Flashback Friday! (My Bully Still Hates Me)
Most Fridays, I post an oldie but a goodie blog for your enjoyment. To those of you who just started reading The Grownup Girl recently, enjoy the “new” blog! To those of you who have been with me from the start, but have memories like mine, enjoy the “new” blog!
And to those who were with me from the start and who already read this blog and burned it into your memory, word for word, photogenically, I say:
What are you doing wasting your time dilly-dallying on my website? Get out there and find me a book deal!
This Blog was written in response to an “Open Call” on opensalon.com which called for writers to contact their old bullies, you know, through Facebook or Twitter or Ye Olde Bully Hotlyne, and interview them.
This was my entry:
I reached out to Mary over Facebook recently. I messaged her in a charming, “I’m over it, let’s move on,” kind of a way.
Of course she accepted my friend request, because she’s a professional singer and she needs the fans. But did she deign to respond to my message? Did she apologize for the years she tortured me in elementary school? Did she even acknowledge the anguish she and her goons caused me, so many moons ago?
No. She did not.
It is possible I am still holding a grudge.
Can you blame me? Mary is the primary reason why I got the hell out of Lafayette Elementary School the first chance I got. Oh, there were other reasons too, like the constant head lice, the sub-standard education (my fourth grade teacher once spelled ‘house’ “howse” on our blackboard), the large classes, and – oh yeah, the anti-Semitism…
(My mother insists that my 4th grade crush, Chris Q, once called me a “Kike,” but I’ll never believe her. How could he have done so?? He was so tall and cute, and his eyes were so blue!!)
But I was smart, and I would have been able to thrive with head lice in a large class taught by a stupid teacher while nursing a Hitler Youth crush.
But the bullying – that got to me.
Mary was the worst. Mary was in 6th grade when I was in 4th. She had the best (and loudest) singing voice in the school, and would always get cast as the lead in every musical. She was popular, pretty, and for some reason, she didn’t like me.
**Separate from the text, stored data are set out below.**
-- ==== Sys2Proof/Machine/FaultCore.lean ====
section
/-! DEFINITION. Fault sources (R328–R333): live causes, and what the collector does at a raise, its class C boom apart. -/

namespace Sys2Proof.Machine

/-! Source numbers of R328. -/
namespace Src
def refLoss : Nat := 0
def ferryWd : Nat := 1
def eccCe : Nat := 2
def eccUe : Nat := 3
def pfAccess : Nat := 4
def lockViol : Nat := 5
def axisRewind : Nat := 6
def facetLoss : Nat := 7
def scanUnready : Nat := 8
def stnOverspeed : Nat := 9
def scanpllNolock : Nat := 10
def scanclkRange : Nat := 11
def blTrainFail : Nat := 12
def laserCut : Nat := 13
def headDetach : Nat := 14
def drvOc : Nat := 15
def drvGate : Nat := 16
def drvBusUv : Nat := 17
def drvBusOv : Nat := 18
def drvChop : Nat := 19
def drvStall : Nat := 20
def drvAngle : Nat := 21
def drvPinLost : Nat := 22
def motLimit : Nat := 23
def stpShort : Nat := 24
def stpOpen : Nat := 25
def stpStall : Nat := 26
def stpSlew : Nat := 27
def encSignal : Nat := 28
def encWord : Nat := 29
def encIllegal : Nat := 30
def encLinecount : Nat := 31
def emuOverrun : Nat := 32
def capDead : Nat := 33
def capNoRelief : Nat := 34
def capStale : Nat := 35
def capLoopEcc : Nat := 36
def hvCeil : Nat := 37
def hvOver : Nat := 38
def hvArc : Nat := 39
def mainsLost : Nat := 40
def htrNosync : Nat := 41
def htrOver : Nat := 42
def thermBroken : Nat := 43
def dieTrip : Nat := 44
def htrHwtrip : Nat := 45
def coreDroop : Nat := 46
def seqRail : Nat := 47
def seqDownTmo : Nat := 48
def flNodeBoom : Nat := 49
def flStranger : Nat := 50
def flStale : Nat := 51
def flBus : Nat := 52
def straySheet : Nat := 53
def intlkOpen : Nat := 54
def pairBroken : Nat := 55
def ext (i : Nat) : Nat := 56 + i
/-- The unit field of a source that names no unit (R333). -/
def noUnit : Nat := 0xFF
end Src

/-- The class of a source (R330): 0 D, 1 C, 2 B, 3 A. -/
def State.cls (s : State) (src : Nat) : Nat := s.rd Reg.FLT_CLASS_MAP_CLASS (src / 16) (src % 16)

def causeKey (src unit inst : Nat) : Nat := src * 65536 + unit * 256 + inst

/-- A cause of a source begins or ends in a unit (R329). -/
def State.setCause (s : State) (src unit : Nat) (on : Bool) (inst : Nat := 0) : State :=
  { s with causes := tput false s.causes (causeKey src unit inst) on }
def State.hasCause (s : State) (src unit : Nat) (inst : Nat := 0) : Bool := tget false s.causes (causeKey src unit inst)

/-- Sources that have no lasting cause (R328). -/
def eventSrc (src : Nat) : Bool := [1, 2, 3, 4, 5, 6, 9, 12, 21, 23, 27, 30, 31, 32, 35, 37, 39, 48, 50, 51, 52, 53].contains src

/-- Sources whose raises name no unit. -/
def noUnitSrc (src : Nat) : Bool := [0, 1, 2, 3, 4, 5, 32, 40, 43, 44, 45, 46, 47, 48, 53, 54, 55].contains src || decide (56 ≤ src)

/-- The class that a source acts as (R331): one mapped to class C that names no unit acts as class D. -/
def State.actCls (s : State) (src : Nat) : Nat := if s.cls src = 1 ∧ noUnitSrc src then 0 else s.cls src

/-- A latch bit of class A or B is set (R331); FLT_GRAVE keeps its bits of class A whatever the class map (R334). -/
def State.abLatched (s : State) : Bool :=
  s.rd Reg.FLT_GRAVE != 0 || (List.range 64).any fun i => bitOf (s.rd Reg.FLT_LATCH) i && decide (2 ≤ s.cls i)
def State.aLatched (s : State) : Bool :=
  s.rd Reg.FLT_GRAVE != 0 || (List.range 64).any fun i => bitOf (s.rd Reg.FLT_LATCH) i && decide (s.cls i = 3)

/-- The fault record of a raise, unless the same source and unit produced one within the last 1 ms (R333). -/
def State.faultRecord (s : State) (src unit inst info : Nat) : State :=
  let k := src * 256 + unit
  let rec' (sup : Nat) := mkRec 3 St.ok (src + 64 * s.cls src + 256 * unit) 0 (inst + 2 ^ 16 * min 0xFFFF sup + 2 ^ 32 * info)
  let eq := s.rd Reg.RING_EVT_ROUTE_FAULT
  match tget none s.lastRec k with
  | none => ({ s with lastRec := tput none s.lastRec k (some (s.now, 0)) }).produce eq (rec' 0)
  | some (t, sup) =>
    if s.now < t + 1000000 then { s with lastRec := tput none s.lastRec k (some (t, sup + 1)) }
    else ({ s with lastRec := tput none s.lastRec k (some (s.now, 0)) }).produce eq (rec' sup)

/-- A power record (R313). -/
def State.powerRec (s : State) (kind status data : Nat) : State :=
  s.produce (s.rd Reg.RING_EVT_ROUTE_POWER) (mkRec 8 status kind 0 data)

/-- Latch, record and signal a raise, and its reaction of class A or B (R329, R331–R333): the cause of an engine-wide
abandonment waits for the abandonment's edge (R332). -/
def State.collect (s : State) (src unit inst info : Nat) : State :=
  let c := s.cls src
  let s := if 2 ≤ c && !bitOf (s.rd Reg.FLT_LATCH) src then { s with lbDue := s.lbDue ++ [if c = 3 then 6 else 7] } else s
  let s := { s with raisedAt := tput 0 s.raisedAt src (s.now + 1) }.wr Reg.FLT_LATCH (setBit (s.rd Reg.FLT_LATCH) src true)
  let s := if c = 3 then s.wr Reg.FLT_GRAVE (setBit (s.rd Reg.FLT_GRAVE) src true) else s
  let s := s.faultRecord src unit inst info
  let s := if 2 ≤ c ∨ c = 1 ∧ unit ≠ Src.noUnit then s.signal 0 48 else s
  if s.eng.isSome then s
  else if src = Src.refLoss then { s with abCauses := setBit s.abCauses 1 true }
  else if c = 3 then { s with abCauses := setBit s.abCauses 2 true }
  else if c = 2 then { s with abCauses := setBit s.abCauses 3 true }
  else s

end Sys2Proof.Machine
end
She used to run after me with her girlfriends in close second position.
When they caught me, they’d call me names, tease me, and pull up my skirt or down, depending on the waistline (elastic or buttoned/zipped – you other bullied kids know what I’m talking about). I think she used to slap me and give me wedgies too, but lucky for me, my memory is awesome at erasing experiences with extreme pain and suffering, so who really knows.
Mary teased me because I was too tall, too skinny, too geeky, or maybe just because I cared too much about being liked. When I would cry to the guidance counselor, Mary would rush over and interrupt us, then proceed to argue very convincingly that I had instigated the whole thing, that I had been teasing and taunting them, that I was to blame.
Ugh. It’s not just in the movies where the teachers so dumb they don’t know which kid to believe.
Lucky for my self-esteem, my parents decided (and were financially able) to take me out of the DC public school system forever (which at the time was lorded over by our crack-smoking mayor Marion Barry, who did little between his hooker visits in lockup to avert the several drive-by shootings on and around our campus), and bring me to a private school where I could start over and reinvent myself.
Lucky for Mary, she grew up to be a semi-famous singer who wrote an off-Broadway play about head lice, starring an Academy Award winning actor.
Head lice. Some people are SO stuck in the past.